The relatively sluggish growth in July and August compared to some estimates means that the economy is still 0.8 per cent below its level before the pandemic hit, in February 2020, according to the ONS.

Materials shortages, which have been global in nature, show signs of acting as a handbrake on growth. These global issues have been exacerbated by acute labour shortages in the UK as the result of fewer EU migrants in areas such as HGV drivers.

In construction, the 0.2 per cent fall in output marked the third such fall in four months. More recent survey data suggests that ongoing problems with sourcing materials will constrain growth well into the winter.

Domestic crises will combine with global issues to take a further toll, economists warn. “Such drags may have become more widespread and significant in September and October, with the fuel crisis preventing some people from getting to work,” Mr Dales said.
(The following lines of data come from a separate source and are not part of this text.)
/-- Settles O21: two addresses name one place or two apart, and a write of one leaves the engine IDLE. -/
theorem readReturnsLastWrite : Obligations.ReadReturnsLastWrite := by
  intro s a b v x hp hidle hcmd hwritten
  obtain ⟨tg, htg, hw, heq⟩ := hostAccess_written hidle hwritten
  obtain ⟨ha, haddr, hr⟩ := targetOf_spec htg
  have hne : tg ≠ .cmd := by
    rintro rfl
    exact hcmd (BitVec.eq_of_toNat_eq haddr.symm)
  have hparams : (s.writeTarget v tg).params = s.params := (writeTarget_kept s v tg).params
  have hidle' : State.busy { s.writeTarget v tg with response := .written } = false :=
    (s.writeTarget_busy v hne).trans hidle
  rw [heq, hostAccess_read_response hidle', hostAccess_read_response hidle]
  simp only [State.readTarget_response]
  rw [hparams]
  by_cases hba : b = a
  · rw [if_pos hba, hba, htg, Option.elim_some, s.readTarget_writeTarget_same v hw hne]
  · rw [if_neg hba]
    cases htg' : targetOf s.params.bufBytes b with
    | none => rfl
    | some tg' =>
      obtain ⟨hb, hbddr, hr'⟩ := targetOf_spec htg'
      have hapart : tg' ≠ tg := by
        rintro rfl
        exact hba (BitVec.eq_of_toNat_eq (hbddr.symm.trans haddr))
      rw [Option.elim_some, Option.elim_some,
        s.readTarget_writeTarget_ne v hp hapart hne hr hr' (haddr ▸ ha) (hbddr ▸ hb)]

end Sys2Proof.Proofs

/-! ### The bus while a command runs, and the handshake -/

namespace Sys2Proof.Machine

/-! #### The sequencer never stops the step -/

/-- What the sequencer's part of an edge leaves: the bus (20_memory.md R50). -/
structure KeptBySequencer (s t : State) : Prop where
  pending  : t.pending = s.pending
  response : t.response = s.response
  inputs   : t.inputs = s.inputs

/-- The sequencer answers a next state at every edge, whatever it was before. -/
theorem sequencerEdge_next (before : Sequencer) (s : State) :
    ∃ t, sequencerEdge before s = .next t ∧ KeptBySequencer s t := by
  unfold sequencerEdge
  split
  · exact ⟨s, rfl, rfl, rfl, rfl⟩
  · exact ⟨_, rfl, rfl, rfl, rfl⟩
  · next w =>
    obtain ⟨t, hrun, hleft⟩ := runCommandWord_next w s
    exact ⟨t, hrun, hleft.pending, hleft.response, hleft.inputs⟩

/-- An edge outside reset whose bus answers is a next state with the bus as it answered. -/
theorem step_of_bus {s s' : State} (hrst : s.pinsNow.rstN = true) (hbus : busEdge s.pinsNow s.takePins = .ok s') :
    ∃ t, step s = .next t ∧ KeptBySequencer s' t := by
  obtain ⟨t, hseq, hkept⟩ := sequencerEdge_next s.seq s'
  exact ⟨t, by simp only [step, clockEdge, hrst, if_true, hbus, State.takePins_seq, hseq], hkept⟩

/-- An edge outside reset whose bus stops is a fault. -/
theorem step_of_bus_error {s : State} {f : Fault} (hrst : s.pinsNow.rstN = true)
    (hbus : busEdge s.pinsNow s.takePins = .error f) : step s = .fault f := by
  simp only [step, clockEdge, hrst, if_true, hbus]

theorem step_of_reset {s : State} (hrst : s.pinsNow.rstN = false) : step s = .next (s.takePins.resetEdge s.pinsNow) := by
  simp only [step, clockEdge, hrst, Bool.false_eq_true, if_false]

/-- A step answers a next state, or stops as the bus does. -/
theorem step_answers (s : State) :
    (∃ t, step s = .next t) ∨
      ∃ f, step s = .fault f ∧ s.pinsNow.rstN = true ∧ busEdge s.pinsNow s.takePins = .error f := by
  cases hrst : s.pinsNow.rstN with
  | false => exact .inl ⟨_, step_of_reset hrst⟩
  | true =>
    cases hbus : busEdge s.pinsNow s.takePins with
    | error f => exact .inr ⟨f, step_of_bus_error hrst hbus, rfl, rfl⟩
    | ok s' =>
      obtain ⟨t, hstep, -⟩ := step_of_bus hrst hbus
      exact .inl ⟨t, hstep⟩

theorem step_fault_iff (s : State) (f : Fault) :
    step s = .fault f ↔ s.pinsNow.rstN = true ∧ busEdge s.pinsNow s.takePins = .error f := by
  refine ⟨fun h => ?_, fun ⟨hrst, hbus⟩ => step_of_bus_error hrst hbus⟩
  obtain ⟨t, hstep⟩ | ⟨f', hstep, hstop⟩ := step_answers s
  · cases hstep.symm.trans h
  · cases hstep.symm.trans h
    exact hstop

theorem step_ne_refused (s : State) (r : Refusal) : step s ≠ .refused r := by
  intro h
  obtain ⟨t, hstep⟩ | ⟨f, hstep, -⟩ := step_answers s <;> cases hstep.symm.trans h

/-! #### The bus at an edge -/

theorem busEdge_of_none {s : State} (p : Pins) (h : s.pending = none) :
    busEdge p s = .ok { s with pending := p.request, response := .noAck } := by
  rw [busEdge, h]

theorem busEdge_of_held {s : State} {p : Pins} {q : BusReq} (h : s.pending = some q) (hh : p.holds q = true) :
    busEdge p s = .ok ({ s with pending := none }.hostAccess q) := by
  simp only [busEdge, h, hh, if_true]

theorem busEdge_of_broken {s : State} {p : Pins} {q : BusReq} (h : s.pending = some q) (hh : p.holds q = false) :
    busEdge p s = .error .hostProtocolViolation := by
  simp only [busEdge, h, hh, Bool.false_eq_true, if_false]

/-- The bus stops exactly at a request that is not held. -/
theorem busEdge_error_iff (p : Pins) (s : State) :
    busEdge p s = .error .hostProtocolViolation ↔ ∃ q, s.pending = some q ∧ p.holds q = false := by
  constructor
  · intro h
    cases hq : s.pending with
    | none => rw [busEdge_of_none p hq] at h; cases h
    | some q =>
      refine ⟨q, rfl, Bool.eq_false_iff.2 fun hh => ?_⟩
      rw [busEdge_of_held hq hh] at h
      cases h
  · rintro ⟨q, hq, hh⟩
    exact busEdge_of_broken hq hh

/-- A request is not held exactly when one of its four signals has changed (20_memory.md R50). -/
theorem Pins.holds_eq_false_iff (p : Pins) (q : BusReq) :
    p.holds q = false ↔ p.req = false ∨ p.we ≠ q.we ∨ p.addr ≠ q.addr ∨ p.wdata ≠ q.wdata := by
  rw [← Bool.not_eq_true, p.holds_iff q, not_and_or, not_and_or, not_and_or, Bool.not_eq_true]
The Bank of England predicted that the UK economy would grow by 2.1 per cent in the three months to September compared to the previous quarter.

However, this prospect was now likely “implausible”, said Samuel Tombs, chief UK economist at Pantheon Macroeconomics. It would require sharp uptick of growth of 2.2 per cent from August to September, which none of the faster, indicative survey data supports. This means the Bank of England is likely to trim is forecast for the third quarter to 1.5 per cent on November 4, said Mr Tombs.